Second, a family limited partnership may be a smart choice if you qualify for estate tax exemption. A family limited partnership allows you to allocate your assets among partners in your family, providing the immediate benefit of reducing estate taxes by lowering the on paper value of your assets. You can assign ownership of an asset to a partnership and then gift interests to your family members, lowering the taxable value of your estate. This allows you to transfer the majority ownership of your assets to your children or grandchildren while still leaving you with day-to-day control. Family limited partnerships are complex and you should consult with an estate planning attorney if you believe you qualify and would like to take advantage of this estate planning tool.

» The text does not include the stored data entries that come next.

-- ==== Sys2Proof/Machine/Ppu.lean ====
section
/-! DEFINITION. The PPU as the CPU sees it: its eight registers with their side effects (R57, R58, R59, R270), and the
scanline and dot counters that set vblank and raise NMI (R259, R271). Rendering is out of scope (R7): where it would change
something the CPU can read, that value is free (logs 20, 21, 23). -/

namespace Sys2Proof.Machine

/-- "Rendering enabled" (R271): background or sprite rendering (R270 row 0x2001, bits 3 and 4), either of them enough. PRESUMED,
log 38. -/
def Ppu.renderingOn (p : Ppu) : Bool := p.mask.getLsbD 3 || p.mask.getLsbD 4

/-- "During active rendering" (R270 row 0x2007): rendering is enabled and the line is not one of 240-260. Log 21. -/
def Ppu.rendering (p : Ppu) : Bool := p.renderingOn && (decide (p.scanline < 240) || p.scanline == 261)

/-- What an access to 0x2007 adds to `v` (R270 row 0x2000, bit 2). -/
def Ppu.increment (p : Ppu) : BitVec 15 := if p.ctrl.getLsbD 2 then 32#15 else 1#15

/-- Is a PPU address one of the palette's? PRESUMED, log 22. -/
def isPalette (a : BitVec 15) : Bool := decide (0x3F00 ≤ a.toNat % 0x4000)

/-- The palette entry of an address: 32 entries, of which 0x10, 0x14, 0x18 and 0x1C are 0x00, 0x04, 0x08 and 0x0C (95 S11). -/
def paletteIndex (a : BitVec 15) : Nat :=
  let k := a.toNat % 32
  if k = 0x10 ∨ k = 0x14 ∨ k = 0x18 ∨ k = 0x1C then k - 0x10 else k

/-- The address an access to 0x2007 uses: `v`, or a free value once rendering has moved `v` (log 21). -/
def Bus.ppuAddr (b : Bus) : BitVec 15 × Bus :=
  if b.ppu.vOpen then (Config.renderedV b.draws, b.drawn) else (b.ppu.v, b)

/-- After an access to 0x2007 at `a`: `v` advances by the control increment; during active rendering it advances by the scroll
algorithm, which the spec leaves out (R270, R271), so it is open. -/
def Ppu.advanceV (a : BitVec 15) (p : Ppu) : Ppu := { p with v := a + p.increment, vOpen := p.rendering }

/-- The sprite flags as rendering may have left them: once set they stay set until the clear of R271 (log 20). -/
def Bus.sampleSprites (b : Bus) : Bus :=
  if b.ppu.spritesOpen then
    let f := Config.spriteFlags b.draws
    { b.drawn with ppu := { b.ppu with
        spriteZero := b.ppu.spriteZero || f.getLsbD 6
        spriteOverflow := b.ppu.spriteOverflow || f.getLsbD 5 } }
  else b

/-- A read of 0x2002: vblank, sprite-zero hit, sprite overflow, five undriven bits; it clears vblank and the write toggle
(R58, R270). -/
def Bus.readPpuStatus (b : Bus) : Byte × Bus :=
  let b := b.sampleSprites
  let (low, b) := b.openBus
  (BitVec.ofBool b.ppu.vblank ++ BitVec.ofBool b.ppu.spriteZero ++ BitVec.ofBool b.ppu.spriteOverflow
      ++ low.extractLsb' 0 5,
    { b with ppu := { b.ppu with vblank := false, toggle := false } })

/-- A read of 0x2007: the palette entry, or the read-ahead buffer; the buffer is refilled through the mapper and `v` advances
(R58, R270; logs 22, 23). -/
def Bus.readPpuData (b : Bus) : Byte × Bus :=
  let (a, b) := b.ppuAddr
  let value := if isPalette a then b.ppu.palette.read (paletteIndex a) else b.ppu.readBuffer
  (value, { b.drawn with ppu := { b.ppu.advanceV a with readBuffer := Config.mapperPpuRead b.draws a } })

/-- A CPU read of PPU register `r` (0..7). The write-only registers return undriven bits (R270, D35). -/
def Bus.readPpu (r : Nat) (b : Bus) : Byte × Bus :=
  match r with
  | 2 => b.readPpuStatus
  | 4 => (b.ppu.oam.read b.ppu.oamAddr.toNat, b)
  | 7 => b.readPpuData
  | _ => b.openBus

/-- A write of `v` to the scroll register 0x2005 (R270): coarse and fine X, then coarse and fine Y. -/
def Ppu.writeScroll (v : Byte) (p : Ppu) : Ppu :=
  if p.toggle then
    { p with t := v.extractLsb' 0 3 ++ p.t.extractLsb' 10 2 ++ v.extractLsb' 3 5 ++ p.t.extractLsb' 0 5, toggle := false }
  else
    { p with t := p.t.extractLsb' 5 10 ++ v.extractLsb' 3 5, fineX := v.extractLsb' 0 3, toggle := true }

/-- A write of `v` to the address register 0x2006 (R270): bits 13:8 of `t` with bit 14 cleared, then bits 7:0 and `v <- t`. -/
def Ppu.writeAddr (v : Byte) (p : Ppu) : Ppu :=
  if p.toggle then
    let t : BitVec 15 := p.t.extractLsb' 8 7 ++ v
    { p with t := t, v := t, vOpen := false, toggle := false }
  else
    { p with t := 0#1 ++ v.extractLsb' 0 6 ++ p.t.extractLsb' 0 8, toggle := true }

/-- A write of `v` to OAM data 0x2004 (R270): store at the OAM address, which advances. -/
def Ppu.writeOam (v : Byte) (p : Ppu) : Ppu :=
  { p with oam := p.oam.write p.oamAddr.toNat v, oamAddr := p.oamAddr + 1 }

/-- A write of `v` to 0x2007 (R270): the palette holds its bytes, every other address is the mapper's (log 23). -/
def Bus.writePpuData (v : Byte) (b : Bus) : Bus :=
  let (a, b) := b.ppuAddr
  let p := if isPalette a then { b.ppu with palette := b.ppu.palette.write (paletteIndex a) v } else b.ppu
  { b with ppu := p.advanceV a }

/-- A CPU write of `v` to PPU register `r` (0..7). Status is not writable (R270, log 24). -/
def Bus.writePpu (r : Nat) (v : Byte) (b : Bus) : Bus :=
  match r with
  | 0 => { b with ppu := { b.ppu with ctrl := v } }
  | 1 => { b with ppu := { b.ppu with mask := v } }
  | 3 => { b with ppu := { b.ppu with oamAddr := v } }
  | 4 => { b with ppu := b.ppu.writeOam v }
  | 5 => { b with ppu := b.ppu.writeScroll v }
  | 6 => { b with ppu := b.ppu.writeAddr v }
  | 7 => b.writePpuData v
  | _ => b

/-- The events of the present dot (R259, R271): vblank at line 241 dot 1, the three flags cleared at line 261 dot 1; and the
marks that rendering may have moved `v` or set the sprite flags. -/
def Ppu.dotEvents (p : Ppu) : Ppu :=
  let opened := { p with
    vOpen := p.vOpen || p.rendering
    spritesOpen := p.spritesOpen || (p.renderingOn && decide (p.scanline < 240)) }
  if p.scanline = 241 ∧ p.dot = 1 then { opened with vblank := true }
  else if p.scanline = 261 ∧ p.dot = 1 then
    { opened with vblank := false, spriteZero := false, spriteOverflow := false, spritesOpen := false }
  else opened

/-- Does the present dot raise NMI (R259)? Only line 241 dot 1 does, and only with NMI enabled (R270 row 0x2000, bit 7; D34). -/
def Ppu.raisesNmi (p : Ppu) : Bool := p.scanline == 241 && p.dot == 1 && p.ctrl.getLsbD 7

/-- The last dot of the present line: 340, or 339 on line 261 of an odd frame with rendering enabled (R271; either mask bit
is enough: log 38). -/
def Ppu.lastDot (p : Ppu) : Nat := if p.scanline = 261 ∧ p.oddFrame = true ∧ p.renderingOn = true then 339 else 340

/-- Move to the next dot: 341 dots a line, 262 lines a frame (R271). -/
def Ppu.nextDot (p : Ppu) : Ppu :=
  if p.dot < p.lastDot then { p with dot := p.dot + 1 }
  else if p.scanline < 261 then { p with dot := 0, scanline := p.scanline + 1 }
  else { p with dot := 0, scanline := 0, oddFrame := !p.oddFrame }

end Sys2Proof.Machine
end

Third, there is such a thing as an irrevocable trust. There are potential benefits to an irrevocable trust, depending on your particular circumstances, but there are also many negatives to be considered as well. With an irrevocable trust you can minimize the burden of estate taxes, can help those with disabilities qualify for government benefits, or you can protect your assets from lawsuits. On the other hand, you lose control of property that has been transferred into an irrevocable trust, which can lead to many negative consequences. The biggest negative of an irrevocable trust is probably that there are very specific rules you have to follow to even get the benefits and, if you’re not careful when setting it up, you may end up having your money locked up in the trust. In that case, you won’t be able to enjoy any of the original benefits that were the reason you set up the trust in the first place. So, with this in mind, it is important to discuss the benefits and consequences of an irrevocable trust with a professional before deciding that this is an estate planning tool you want to utilize.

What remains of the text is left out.